| Source data |
/-- IOTA (rules R24, R94): the round constant of `arg` XORed into lane 0 only; ERR_ARG, and nothing else, for
`arg >= 24`. -/
def Obligations.IotaCompletes : Prop :=
  ∀ (s : State) (r : Nat), s.err = .noError →
    (r < 24 → s.phase = .idle →
      (encode (.iota r)).toNat = 0x1C + 256 * r ∧
      ∃ A : Lanes, exec (.iota r) s = .next { s with lanes := A } ∧
        A[0] = s.lanes[0] ^^^
          ([0x0000000000000001#64, 0x0000000000008082#64, 0x800000000000808A#64, 0x8000000080008000#64,
            0x000000000000808B#64, 0x0000000080000001#64, 0x8000000080008081#64, 0x8000000000008009#64,
            0x000000000000008A#64, 0x0000000000000088#64, 0x0000000080008009#64, 0x000000008000000A#64,
            0x000000008000808B#64, 0x800000000000008B#64, 0x8000000000008089#64, 0x8000000000008003#64,
            0x8000000000008002#64, 0x8000000000000080#64, 0x000000000000800A#64, 0x800000008000000A#64,
            0x8000000080008081#64, 0x8000000000008080#64, 0x0000000080000001#64, 0x8000000080008008#64].getD r 0#64) ∧
        ∀ i : Fin 25, i.val ≠ 0 → A[i] = s.lanes[i]) ∧
    (24 ≤ r → exec (.iota r) s = .next { s with err := .arg, ecmd := encode (.iota r) })

/-- ROUND (rules R100, R101): completes for every round index below 24, in any order, with the effect of the five
commands THETA, RHO, PI, CHI, IOTA in that order; only the lanes change. -/
def Obligations.RoundIsTheFiveSteps : Prop :=
  ∀ (s : State) (r : Nat), s.err = .noError → s.phase = .idle → r < 24 →
    ∃ a b c d e : State, exec .theta s = .next a ∧ exec .rho a = .next b ∧ exec .pi b = .next c ∧
      exec .chi c = .next d ∧ exec (.iota r) d = .next e ∧ exec (.round r) s = .next e ∧
      e = { s with lanes := e.lanes }

/-- PERMUTE (rules R102, R103): completes with the effect of ROUND 0, ROUND 1, …, ROUND 23; only the lanes change. -/
def Obligations.PermuteIsTheTwentyFourRounds : Prop :=
  ∀ s : State, s.err = .noError → s.phase = .idle →
    ∃ σ : Nat → State, σ 0 = s ∧ (∀ r, r < 24 → exec (.round r) (σ r) = .next (σ (r + 1))) ∧
      exec .permute s = .next (σ 24) ∧ σ 24 = { s with lanes := (σ 24).lanes }

/-- "Each is a bijection on the 1600-bit states" (rule R95): the five step mappings, and the round for every index
(rule R100). -/
def Obligations.StepMappingsBijective : Prop :=
  Function.Bijective theta ∧ Function.Bijective rho ∧ Function.Bijective piStep ∧ Function.Bijective chi ∧
  (∀ r, Function.Bijective fun A => iota A r) ∧ ∀ r, Function.Bijective fun A => keccakRound A r

/-- "The permutation is a bijection on the 1600-bit space" (rule R104), said of the command: two idle states that
PERMUTE takes to the same lanes had the same lanes, and every lanes are reached. -/
def Obligations.PermuteLosesNoInformation : Prop :=
  ∀ s : State, s.err = .noError → s.phase = .idle →
    (∀ (B : Lanes) (t u : State), exec .permute s = .next t → exec .permute { s with lanes := B } = .next u →
      t.lanes = u.lanes → B = s.lanes) ∧
    ∀ A : Lanes, ∃ B : Lanes, exec .permute { s with lanes := B } = .next { s with lanes := A }

/-- The first four step mappings take the all-zero state to itself, and IOTA is its own inverse (rules R94, R96). -/
def Obligations.ZeroStateAndIotaTwice : Prop :=
  theta zeroLanes = zeroLanes ∧ rho zeroLanes = zeroLanes ∧ piStep zeroLanes = zeroLanes ∧
  chi zeroLanes = zeroLanes ∧ ∀ (A : Lanes) (r : Nat), iota (iota A r) r = A

/-- `rotl64` as rule R11 defines it, by value and by bit. -/
def Obligations.RotateLeftValueAndBits : Prop :=
  ∀ (a : Lane) (n : Nat), n ≤ 63 →
    rotl64 a 0 = a ∧
    (n ≠ 0 → (rotl64 a n).toNat = a.toNat * 2 ^ n % 2 ^ 64 + a.toNat / 2 ^ (64 - n)) ∧
    ∀ k, k < 64 → (rotl64 a n).getLsbD ((k + n) % 64) = a.getLsbD k

/-! ### The sponge wrapper -/

/-- INIT (rule R111): every lane 0, PHASE ABSORBING, in every phase, with no memory access; nothing else changes. -/
def Obligations.InitCompletes : Prop :=
  ∀ s : State, s.err = .noError →
    encode .init = 0x00000001#32 ∧ accesses .init s = [] ∧
    ∃ A : Lanes, exec .init s = .next { s with lanes := A, phase := .absorbing } ∧ ∀ i : Fin 25, A[i] = 0#64

/-- ABSORB (rules R112, R113): byte `8k + j` of the block at SRC is XORed into byte `j` of lane `k` for `k` up to 16,
the capacity lanes are left, and the permutation follows; only the lanes change. -/
def Obligations.AbsorbCompletes : Prop :=
  ∀ s : State, s.err = .noError → s.phase = .absorbing → Admitted s.platform s.src 136 .read →
    ∃ B : Lanes, exec .absorb s = .next { s with lanes := keccakF B } ∧
      (∀ (k : Fin 25) (j : Fin 8), k.val < 17 →
        laneByte B[k] j.val = laneByte s.lanes[k] j.val ^^^ s.mem.read (s.src + 8 * k.val + j.val)) ∧
      ∀ k : Fin 25, 17 ≤ k.val → B[k] = s.lanes[k]

/-- FINAL (rules R115, R116): the `LEN` bytes at SRC, with `0x01` OR-ed into byte `LEN` and `0x80` into byte 135 of
the zero-filled block, are XORed into the first 17 lanes; the permutation follows, and PHASE is DONE. -/
def Obligations.FinalCompletes : Prop :=
  ∀ s : State, s.err = .noError → s.phase = .absorbing → s.len < 136 → Admitted s.platform s.src s.len .read →
    ∃ B : Lanes, exec .final s = .next { s with lanes := keccakF B, phase := .done } ∧
      (∀ (k : Fin 25) (j : Fin 8), k.val < 17 →
        let n := 8 * k.val + j.val
        laneByte B[k] j.val = laneByte s.lanes[k] j.val ^^^
          ((if n < s.len then s.mem.read (s.src + n) else 0x00#8) ||| (if n = s.len then 0x01#8 else 0x00#8) |||
            (if n = 135 then 0x80#8 else 0x00#8))) ∧
      ∀ k : Fin 25, 17 ≤ k.val → B[k] = s.lanes[k]

/-- The empty tail (rule R117).  FINAL with `LEN = 0` reads no memory, whatever SRC and the platform are, and flips
bit 0 of lane 0 and bit 63 of lane 16 before the one permutation; and every message whose length is a multiple of 136
ends with that padded block, once. -/
def Obligations.EmptyTailFlipsTwoBits : Prop :=
  (∀ s : State, s.err = .noError → s.phase = .absorbing → s.len = 0 →
    accesses .final s = [] ∧
    ∃ B : Lanes, exec .final s = .next { s with lanes := keccakF B, phase := .done } ∧
      B[0] = s.lanes[0] ^^^ 0x0000000000000001#64 ∧ B[16] = s.lanes[16] ^^^ 0x8000000000000000#64 ∧
      ∀ k : Fin 25, k.val ≠ 0 → k.val ≠ 16 → B[k] = s.lanes[k]) ∧
  ∀ m : List Byte, m.length % 136 = 0 → paddedBlocks m = fullBlocks m ++ [padBlock []]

| What the exercise asks |
Scan the records above for the lines holding "Function.Bijective theta ∧" and "sponge wrapper -/". Transcribe those two and every line between them word for word, and no others.

| Result for this task |
  Function.Bijective theta ∧ Function.Bijective rho ∧ Function.Bijective piStep ∧ Function.Bijective chi ∧
  (∀ r, Function.Bijective fun A => iota A r) ∧ ∀ r, Function.Bijective fun A => keccakRound A r

/-- "The permutation is a bijection on the 1600-bit space" (rule R104), said of the command: two idle states that
PERMUTE takes to the same lanes had the same lanes, and every lanes are reached. -/
def Obligations.PermuteLosesNoInformation : Prop :=
  ∀ s : State, s.err = .noError → s.phase = .idle →
    (∀ (B : Lanes) (t u : State), exec .permute s = .next t → exec .permute { s with lanes := B } = .next u →
      t.lanes = u.lanes → B = s.lanes) ∧
    ∀ A : Lanes, ∃ B : Lanes, exec .permute { s with lanes := B } = .next { s with lanes := A }

/-- The first four step mappings take the all-zero state to itself, and IOTA is its own inverse (rules R94, R96). -/
def Obligations.ZeroStateAndIotaTwice : Prop :=
  theta zeroLanes = zeroLanes ∧ rho zeroLanes = zeroLanes ∧ piStep zeroLanes = zeroLanes ∧
  chi zeroLanes = zeroLanes ∧ ∀ (A : Lanes) (r : Nat), iota (iota A r) r = A

/-- `rotl64` as rule R11 defines it, by value and by bit. -/
def Obligations.RotateLeftValueAndBits : Prop :=
  ∀ (a : Lane) (n : Nat), n ≤ 63 →
    rotl64 a 0 = a ∧
    (n ≠ 0 → (rotl64 a n).toNat = a.toNat * 2 ^ n % 2 ^ 64 + a.toNat / 2 ^ (64 - n)) ∧
    ∀ k, k < 64 → (rotl64 a n).getLsbD ((k + n) % 64) = a.getLsbD k

/-! ### The sponge wrapper -/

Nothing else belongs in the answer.